[78-L] Evolution of 'rock 'n roll'

eugene hayhoe jazzme48912 at yahoo.com
Tue Jan 12 08:27:07 PST 2010


See below for my comments re:
 
In my opinion, the first rock 'n' roll record had to be
> > a white cover of a black record in the jump/R&B style that was prevalent
> > then. I know that there are as many opinions on this as there are
> > records, but for my money, it was Bill Haley's 1951 cover (Holiday) of
> > Jackie Brenston's "Rocket 88" (Chess). Brenston's record is given credit
> > as the first rock 'n' roll record by many pseudo-historians, but this
> > was an R&B boogie record. It took a white hillbilly artist covering it
> > that gave black music the credibility it needed to cross over.
 
CGinnell
 
So the imitator gets the credit? I really don't get the point unless you're saying that if it's not whites imitating Black music, it's not rock 'n roll? 
 
Sounds like what Bo Diddley called 'the R&B ghetto" to me.

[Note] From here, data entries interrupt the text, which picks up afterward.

-- ==== Sys2Proof/Certificates/Slice0/Obligations.lean ====
section
/-!
DEFINITION. The statements for the provers: what the rules of the spec say the commands and the machine do.
-/
open Sys2Proof Sys2Proof.Machine

/-- For every command c and state s, step of s with c put at the front of its queue is exec c of s with the queue's rest. (The queue is
the model's own: log entry 1.) (spec/95_what_each_step_holds.md) -/
def Obligations.StepRunsFront : Prop :=
  ∀ (c : Instr) (s : State) (rest : List Instr), step { s with pending := c :: rest } = exec c { s with pending := rest }

/-- For every command and every state exec answers a next state, never a fault and never a refusal: each error of the manual is recorded
in the module's state. (spec/16_conservation_errors_and_spares.md, spec/04_plarnatur_tile_contract.md) -/
def Obligations.EveryCommandEndsInAState : Prop :=
  ∀ (c : Instr) (s : State), ∃ t, exec c s = .next t

/-- For every command and state, the next state's queue is the queue before. (The queue is the model's own: log entry 1.)
(spec/95_what_each_step_holds.md) -/
def Obligations.ExecLeavesTheQueue : Prop :=
  ∀ (c : Instr) (s t : State), exec c s = .next t → t.pending = s.pending

/-- From every state whose memory lists its cells at strictly rising addresses, none of them equal to what an unlisted address reads as,
every step leads to a state whose memory has the same form. (spec/02_engines_cores_clusters.md, spec/04_plarnatur_tile_contract.md,
spec/07_memory_tiers.md) -/
def Obligations.EveryStepKeepsMemoryCanonical : Prop :=
  ∀ s t : State, s.MemOk → step s = .next t → t.MemOk

/-- Where a scalar or address instruction may issue and its encoding is defined, SALU writes its result to the scalar register it names,
the second operand being the immediate or a register, AALU writes (a-s + s-add + immediate) modulo 2^48, and the core moves past the
instruction. ADD, SUB and MUL wrap modulo 2^32, the logic operations are bitwise, shifts take their amount modulo 32, SRA keeps the sign,
MIN and MAX compare signed and MINU and MAXU unsigned, MOV copies the second operand; any other code has no operation. (R784, R185, R782)
-/
def Obligations.ScalarInstructions : Prop :=
  (∀ (s : State) (n : CoreId) (c : Core) (w : Nat), Issues s n c w → c.anyReady s.pwr.ledger.hold = true →
    (∀ (b v : Word), opcodeOf w = 0x0A → reservedSet w 0xFFFFFFFCFFFFFFFF = false →
      b = (if bit w 34 then BitVec.ofNat 32 (bits w 31 0) else c.sreg (bits w 39 35)) →
      saluOp (bits w 55 50) (c.sreg (bits w 44 40)) b = some v →
      exec (.salu n) s = .next (s.advance n (c.entered.setSreg (bits w 49 45) v))) ∧
    (opcodeOf w = 0x0C →
      exec (.aalu n) s = .next (s.advance n (c.entered.setAreg (bits w 55 53)
        (BitVec.ofInt 48 ((c.areg (bits w 52 50)).toNat + sext 32 (c.sreg (bits w 49 45)).toNat + sext 45 (bits w 44 0))))))) ∧
  (∀ a b : Word,
    saluOp 0x00 a b = some (BitVec.ofNat 32 (a.toNat + b.toNat)) ∧ (saluOp 0x01 a b).map (· + b) = some a ∧
    saluOp 0x02 a b = some (BitVec.ofNat 32 (a.toNat * b.toNat)) ∧ saluOp 0x03 a b = some (a &&& b) ∧
    saluOp 0x04 a b = some (a ||| b) ∧ saluOp 0x05 a b = some (a ^^^ b) ∧
    saluOp 0x06 a b = some (BitVec.ofNat 32 (a.toNat * 2 ^ (b.toNat % 32))) ∧
    saluOp 0x07 a b = some (BitVec.ofNat 32 (a.toNat / 2 ^ (b.toNat % 32))) ∧
    saluOp 0x08 a b = some (BitVec.ofInt 32 (a.toInt / 2 ^ (b.toNat % 32))) ∧
    saluOp 0x09 a b = some (BitVec.ofInt 32 (min a.toInt b.toInt)) ∧ saluOp 0x0A a b = some (BitVec.ofInt 32 (max a.toInt b.toInt)) ∧
    saluOp 0x0B a b = some (BitVec.ofNat 32 (min a.toNat b.toNat)) ∧ saluOp 0x0C a b = some (BitVec.ofNat 32 (max a.toNat b.toNat)) ∧
    saluOp 0x0D a b = some b ∧ ∀ op, 0x0D < op → saluOp op a b = none)

/-- A well-formed LOOP with a count opens a frame over the body of the given length and continues at its first instruction; with a count
of 0 it continues after the body. A BRANCH whose condition fails moves on; one whose condition holds, with a target that R784 allows,
continues there. (R781, R784, R782) -/
def Obligations.ControlFlow : Prop :=
  ∀ (s : State) (n : CoreId) (c : Core) (w : Nat), Issues s n c w → c.anyReady s.pwr.ledger.hold = true →
    (∀ len cnt : Nat, opcodeOf w = 0x08 → reservedSet w 0xFFFE00FFFFFFFFFF = false → len = bits w 39 24 → 0 < len →
      cnt = (if bits w 53 49 = 0 then bits w 23 0 else (c.sreg (bits w 53 49)).toNat) →
      bits w 55 54 = c.loops.length →
      (∀ f fs, c.loops = f :: fs → c.pc + 1 + len ≤ f.start + f.len) →
      (∀ q, c.pc < q → q ≤ c.pc + len → c.opAt q ≠ 1 ∧ c.opAt q ≠ 2) →
      (cnt = 0 → exec (.loop n) s = .next (s.continueAt n c.entered (c.pc + 1 + len))) ∧
      (0 < cnt → exec (.loop n) s = .next (s.continueAt n
        { c.entered with loops := { start := c.pc + 1, len := len, left := cnt } :: c.loops } (c.pc + 1)))) ∧
    (∀ taken : Bool, opcodeOf w = 0x09 → reservedSet w 0xFFFFFC00FFFFFFFF = false →
      branchHolds (bits w 55 52) (c.sreg (bits w 51 47)) (c.sreg (bits w 46 42)) = some taken →
      (taken = false → exec (.branch n) s = .next (s.advance n c.entered)) ∧
      (taken = true → c.entered.branchBad (c.pc + sext 32 (bits w 31 0)) = false →
        exec (.branch n) s = .next (s.continueAt n c.entered ((c.pc : Int) + sext 32 (bits w 31 0)).toNat)))

/-- Of k runs of a loop's body the first k − 1 ends lead back to its first instruction with one run less left; the end of the last closes
the loop and goes on with the loops around it. A position that is not the end of the innermost loop stands. (R781) -/
def Obligations.LoopBodyRunsItsCount : Prop :=
  ∀ (start len k : Nat) (outer : List LoopFrame), 0 < k →
    (∀ j, j < k → Nat.repeat (fun l => (landing l (start + len)).2) j ({ start := start, len := len, left := k } :: outer) =
      { start := start, len := len, left := k - j } :: outer) ∧
    (∀ j, j + 1 < k → (landing (Nat.repeat (fun l => (landing l (start + len)).2) j ({ start := start, len := len, left := k } :: outer))
      (start + len)).1 = start) ∧
    landing (Nat.repeat (fun l => (landing l (start + len)).2) (k - 1) ({ start := start, len := len, left := k } :: outer)) (start + len) =
      landing outer (start + len) ∧
    (∀ pos, pos ≠ start + len →
      landing ({ start := start, len := len, left := k } :: outer) pos = (pos, { start := start, len := len, left := k } :: outer))

/-- In range, aligned and without poison: a load writes the register from the bytes at the address, least significant first; a store
writes the register's bytes there, and padding stays padding both ways (R219); TDLOAD copies 32 bytes into a descriptor register. The core
moves past the instruction. Out of range the tile aborts with E_STORE_RANGE, over poison with E_MEM_POISON. (R185, R316, R782, R81) -/
def Obligations.CoreStoreAccess : Prop :=
  ∀ (s : State) (n : CoreId) (c : Core) (w : Nat), Issues s n c w →
    (∀ a : Nat, c.anyReady s.pwr.ledger.hold = true → opcodeOf w = 0x0B → reservedSet w 0xFFFF8000001FFFFF = false → bits w 20 0 % 4 = 0 →
      a = (c.areg (bits w 49 47)).toNat + bits w 20 0 →
      (coreStoreBytes < a + 4 → exec (.sldst n) s = .next (s.abortTile n .eStoreRange)) ∧
      (a + 4 ≤ coreStoreBytes → bit w 55 = true → exec (.sldst n) s =
        .next ((s.coreWrite n a (toLE 4 (c.sreg (bits w 54 50)).toNat)).advance n (c.entered.note [(a, 4)]))) ∧
      (a + 4 ≤ coreStoreBytes → bit w 55 = false → s.corePoisoned n a 4 = true → exec (.sldst n) s = .next (s.abortTile n .eMemPoison)) ∧
      (a + 4 ≤ coreStoreBytes → bit w 55 = false → s.corePoisoned n a 4 = false → exec (.sldst n) s =
        .next (s.advance n (c.entered.setSreg (bits w 54 50) (BitVec.ofNat 32 (leNat (s.coreRead n a 4))))))) ∧
    (∀ a : Nat, c.bodyReady s.pwr.ledger.hold = true → opcodeOf w = 0x21 → reservedSet w 0xFF80FC00001FFFFF = false → bits w 20 0 % 64 = 0 →
      a = (c.areg (bits w 44 42)).toNat + bits w 20 0 → a + 512 ≤ coreStoreBytes →
      (bit w 55 = true → exec (.vldst n) s =
        .next (((s.coreWrite n a ((c.lanes (bits w 47 45)).flatMap (fun x => toLE 4 x.toNat))).markPads (coreBase n + a)
          (c.pads (bits w 47 45))).advance n (c.entered.note [(a, 512)]))) ∧
      (bit w 55 = false → s.corePoisoned n a 512 = false → exec (.vldst n) s =
        .next (s.advance n ((c.entered.setLanes (bits w 47 45)
          ((List.range 128).map (fun l => BitVec.ofNat 32 (leNat (s.coreRead n (a + 4 * l) 4))))).setPads (bits w 47 45)
            ((rangeFrom (coreBase n + a) 512).map s.padOf))))) ∧
    (c.anyReady s.pwr.ledger.hold = true → opcodeOf w = 0x06 → reservedSet w 0xFF0F00000000FFFF = false →
      s.corePoisoned n (32 * bits w 15 0) 32 = false →
      exec (.tdload n) s = .next (s.advance n (c.entered.setTdreg (bits w 51 48) (s.coreRead n (32 * bits w 15 0) 32))))

/-- Completes: TILE (R187, R188) and COMMIT (R190). TILE with a number of the live table opens the tile, clears both flags and leaves no
defined accumulator, vector lane, loop or core-store byte outside the ranges of the entry. COMMIT, every WAITSET proxy waited on, the
queued signals on owned objects, releases the queued entries in order, adds the flags to the descriptor and closes the tile. The core
moves on each time. A wait set still watched can abort nothing any more (R785), and the partition's stall interval follows (R325). (R187,
R188, R190, R168, R167, R785, R325) -/
def Obligations.TileOpensAndCommits : Prop :=
  ∀ (s : State) (n : CoreId) (c : Core) (w : Nat), Issues s n c w →
    (∀ p : Program, opcodeOf w = 0x01 → reservedSet w 0xFF0000000000FFFF = false → c.minuetReq = false → c.stopReq = false → c.tile = none → c.prog = some p →
      bits w 15 0 < p.live.length →
      exec (.tile n) s = .next ((({ s with draws := s.draws + 2 } : State).keepRanges n (p.live.getD (bits w 15 0) [])).advance n
        { c with tile := some { id := bits w 15 0, pos := c.pc, inBody := false, proxies := [] }, lastTile := bits w 15 0, accSat := false,
                 accNonfin := false, acc := [], accBase := some s.draws, v := [], vBase := some (s.draws + 1), vPad := [], loops := [], wrote := [] })) ∧
    (∀ (work : CoreWork) (t : TileOpen), opcodeOf w = 0x02 → reservedSet w 0xFF00000000000000 = false → c.tile = some t → t.proxies = [] →
      c.work = some work → (∀ sync add, .signal sync add ∈ c.commitQ → s.ownsSync work.part work.gen sync = true) →
      ∀ s1 s2 : State, s1 = c.commitQ.foldl (releaseEntry n work t.id) s → s2 = s1.setCluster (n.val / 8) ((s1.cluster (n.val / 8)).disarm n) →
      exec (.commit n) s = .next (s.stallUpdate work.part
        ((s2.setCtx work.ctx ((s2.ctx work.ctx).addTileFlags work.idx c.accSat c.accNonfin)).advance n
          { c.entered with tile := none, commitQ := [], loops := [], wrote := [] })))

Black music had plenty of credibility w/o whites, hillbillies or otherwise, in fact it seems pretty clear to me most (not all) 20th century American popular music is based on Black music or 'white' imitations of such going back to the very early days of recorded music, from 'coon songs' onward (and this was going on before records too, obviously, Jim Rice & Jump Jum Crow & so on). Undoubtedly there were white influences on Black music as well, but when looked at as a whole, especially when it comes to the development of the 'pop music vocabulary' the contributions of Black Americans are represented way out of proportion to their percentage of the population.  
 
The underlined statement above seems to me to be saying that since most whites wouldn't buy records by blacks there needed to be a 'white' version to cross over. While there's not much debate to this question, why does it then become reason to dispossess people from what they have created? Haley and Presley were hardly the first whites to borrow from Black blues; musical comparisons between blues/r&b and 'r 'n r' show that  the majority of the differences have to do with performer nuance, not radically differing musical content. Where do pre-Presley "Black rockabilly"  artists (like Sun era Jr. Parker, James Cotton & Floyd Murphy) fit in? What about 'heavy metal man' Pat Hare? Country/r&b crossover was already old hat by the early '50s, in both directions, thanks at least in part to Syd Nathan. Are Black covers of country songs r&b,  r 'n r or country? Is music by black people r&b, and music by whites r'n r? Where's Little Richard fit in? He was a
 ringer for Billy Wright when he started in 1951, but not that much different though; was he r&b in '51 and r 'n r in 1955, or always r&b? What about Chuck Berry? 
 
If there are styles/elements/techniques that can be shown to have been first, why shouldn't those people get the credit, instead of their followers/copiers? For some reason it reminds me of all the songs that Irving Mills and Lester Melrose (to use 2 examples) 'wrote' for the artists they recorded.